Squawk is part of their brand.
What’s hard to understand is why so many modern Republicans seem happy to jump on every sputtering bandwagon that comes along to squeeze whatever they can out of a moment. But it comes at the expense of soon looking bad … soon, and for a long time.
Democrats should encourage Republicans to squawk away.
And, by turning down State Sen. Bob Marshall’s request to appoint a special council to defend the amendment Gov. Terry McAuliffe is showing his savvy grasp of the moment. No doubt, he heard some advice to oblige Marshall, who was the biggest pusher of the 2006 charter change. It would look more bipartisan, it would entail little risk, so why not?
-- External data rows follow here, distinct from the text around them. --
-- ==== Sys2Proof/Tests/Slice0.lean ====
section
/-!
SUPPORT. Tests of the model against the manual's own figures, and for every statement with hypotheses a state and operands that
meet them. Expected values come from the manual's tables and worked sequences, named at each test.
-/

namespace Sys2Proof.Tests

open Sys2Proof.Machine

/-! ## Well-formed commands, frames and the table's words -/

/-- R165: a known code is no UNKNOWN. -/
theorem test_unknown_with_a_known_code_is_ill_formed : (Instr.unknown .M 0 0x10#8).wf = false := by decide

theorem test_unknown_with_another_code_is_well_formed :
    (Instr.unknown .M 0 0x11#8).wf = true ∧ (Instr.unknown .M 0 0x00#8).wf = true := by decide

/-- The NOP frame of 10.1, whose CRC the manual works out as $DC. -/
def nopFrame : List Byte := [0x01#8, 0#8, 0#8, 0#8, 0#8, 0#8, 0#8, 0#8, 0#8, 0#8, 0#8, 0xDC#8]

/-- A frame whose CRC is right is no BAD_CRC. -/
theorem test_bad_crc_with_a_good_crc_is_ill_formed : (Instr.badCrc .B 0 (twelve nopFrame)).wf = false := by decide +kernel

theorem test_bad_crc_with_a_bad_crc_is_well_formed :
    (Instr.badCrc .B 0 (twelve (nopFrame.take 11 ++ [0xDD#8]))).wf = true := by decide +kernel

/-- 10.1, worked CRC. -/
theorem test_nop_frame_decodes : decodeFrame .M nopFrame 0 = .nop .M 0 := by decide +kernel

/-- 10.1: a last byte of $DD is answered BAD_CRC. -/
theorem test_nop_frame_with_dd_is_bad_crc :
    decodeFrame .M (nopFrame.take 11 ++ [0xDD#8]) 0 = .badCrc .M 0 (twelve (nopFrame.take 11 ++ [0xDD#8])) := by decide +kernel

/-- R163: eleven whole bytes and seven bits are a short frame. -/
theorem test_eleven_bytes_are_short : decodeFrame .C (nopFrame.take 11) 7 = .shortFrame .C 95 := by decide +kernel

/-- R163: the last twelve whole bytes count. -/
theorem test_longer_frame_keeps_its_last_twelve : decodeFrame .C (0x55#8 :: nopFrame) 3 = .nop .C 11 := by decide +kernel

/-- The body of a frame with the CRC of its bytes. -/
def framed (body : List Byte) : List Byte := body ++ [crc8 body]

/-- R167: POST carries slot in ARG, sense, tier, weight, asked and lease in data 0 to 5: B/0 COOL DRIVE weight 6 asked 80 lease 10. -/
theorem test_post_frame_decodes :
    decodeFrame .B (framed [0x02#8, 0x00#8, 0x00#8, 0x02#8, 0x06#8, 0x00#8, 0x50#8, 0x0A#8, 0#8, 0#8, 0#8]) 0 =
      .post .B 0 0#8 0#8 2#8 6#8 80#16 10#8 := by decide +kernel

/-- R167: SETP of CONV_PT 0 ($1A): code 220 and temperature 1500, a pair in data 0 to 3. -/
theorem test_setp_frame_decodes :
    decodeFrame .M (framed [0x07#8, 0x1A#8, 0x00#8, 0xDC#8, 0x05#8, 0xDC#8, 0#8, 0#8, 0#8, 0#8, 0#8]) 0 =
      .setp .M 0 0x1A#8 220#16 1500#16 := by decide +kernel

/-- R167: FORCE's release option in data 0, the duty in data 1 and 2. -/
theorem test_force_frames_decode :
    decodeFrame .C (framed [0x0B#8, 0x01#8, 0x00#8, 0x02#8, 0xBC#8, 0#8, 0#8, 0#8, 0#8, 0#8, 0#8]) 0 =
      .force .C 0 1#8 700#16 ∧
    decodeFrame .C (framed [0x0B#8, 0x01#8, 0x80#8, 0x02#8, 0xBC#8, 0#8, 0#8, 0#8, 0#8, 0#8, 0#8]) 0 =
      .forceRelease .C 0 1#8 := by decide +kernel

/-- R167: ACK carries a notice set most significant byte first: ALLOWANCE is bit 0 of the first byte. -/
theorem test_ack_frame_decodes :
    decodeFrame .B (framed [0x0F#8, 0#8, 0x01#8, 0x41#8, 0#8, 0#8, 0#8, 0#8, 0#8, 0#8, 0#8]) 0 = .ack .B 0 0x141#16 := by
  decide +kernel

/-- R162: the bits of a frame, of a byte before it and of a byte that is not finished, clocked in on a selected port. -/
theorem test_bits_make_a_frame :
    ((((0x55#8 :: nopFrame).flatMap byteBits ++ [true, false, true]).foldl (fun t x => t.sckRises .C x)
      (State.reset.selectAsserted .C)).selectReleased .C).pending = [.nop .C 11] := by decide +kernel

/-- R162: a frame that a reset falls into is ignored, and the port reads the next one. -/
theorem test_a_frame_across_a_reset_is_ignored :
    let bits (t : State) : State := (nopFrame.flatMap byteBits).foldl (fun u x => u.sckRises .M x) t
    let reset (t : State) : State := match exec .resetLineReset t with
      | .next u => u
      | .fault _ => t
      | .refused _ => t
    let t := (bits (reset (bits (State.reset.selectAsserted .M)))).selectReleased .M
    t.pending = [] ∧ ((bits (t.selectAsserted .M)).selectReleased .M).pending = [.nop .M 0] := by decide +kernel

/-- No row of the table gives bits (log 17). -/
theorem test_no_table_word_spells_a_command (n w : Nat) :
    decodeTableWord n w = none ∧ State.reset.withFetchWord n w = State.reset := ⟨rfl, rfl⟩

/-! ## States -/

/-- The state a command leaves. -/
def after (c : Instr) (s : State) : State :=
  match exec c s with
  | .next t => t
  | .fault _ => s
  | .refused _ => s

/-- A part in RUN and PARK with nothing posted: LOST acknowledged, guards ARMED, SAFE in force, the valve SETTLED in SEPARATE, the
cycle timer and the dormant timer just run out. -/
def inRun : State :=
  { State.reset with
    ports := mapTable (fun l => { l with flags := 0#9, attention := false }) State.reset.ports
    setup := { State.reset.setup with state := .run, votes := Vector.replicate 3 true }
    alloc := { State.reset.alloc with cycleLength := 1000000, cycleLeft := some 0, inForce := .safe }
    valve := { State.reset.valve with state := .settled, attempt := 0, travel := none, dwell := some 30000000 }
    regime := { State.reset.regime with regime := .park, dormant := some 0 }
    zones := mapTable (fun z => { z with guard := .armed }) State.reset.zones }

/-- The same part in DORMANT. -/
def asleep : State :=
  { inRun with
    regime := { inRun.regime with regime := .dormant, dormant := none }
    pwm := mapTable PwmChannel.toZero inRun.pwm }

/-- A demand of B/0 as a POST leaves it. -/
def demandB0 : Demand :=
  { state := .waiting, sense := .cool, tier := .drive, weight := 6, asked := 80, granted := 0, leaseLength := 10,
    lease := some 10000000, starveCount := 0, starveMark := false }

/-- The part in RUN with B/0 standing. -/
def posted : State :=
  { inRun with
    demands := put inRun.demands 5 demandB0, age := [5], regime := { inRun.regime with dormant := none } }

/-- The same part with the lease of B/0 run out. -/
def expired : State := { posted with demands := put inRun.demands 5 { demandB0 with lease := some 0 } }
Instead, the savvy new governor politely still-armed Marshall. After all, this amendment never should have been there, in the first place. In 2006 it was a tactical gimmick. It was put on the ballot chiefly to goose conservative turnout in the election; now it seems poised to be put to sleep.
Ironically, the supposed chief beneficiary of the GOP's election-year strategy, George Allen, was too busy putting his own career as a senator to sleep.
Once again, Republicans posing for a group picture of themselves making their case for being throwbacks to the bad old days. They seem blithely unaware that the caption under the photo is going to read:
They were among the politicians in 2014 who, like their flinty forebears in the '60s, stood defiantly on the wrong side of history.In the not so distant future, Bob Marshall and his ilk are going to be seen by young voters as looking like villains in old news photos. Pictures in the same souvenir box with photos of Bull Connor and Strom Thurmond, padlocked public schools, open fire hoses, snarling police dogs, burned out churches and clippings of Richmond News Leader editorials.
Young voters, liberal or conservative on other issues, just aren’t going to be willing to support politicians devoted to resisting change on this front.
And, Byrd Machine-reenactor Bob Marshall doesn’t give a hoot about them.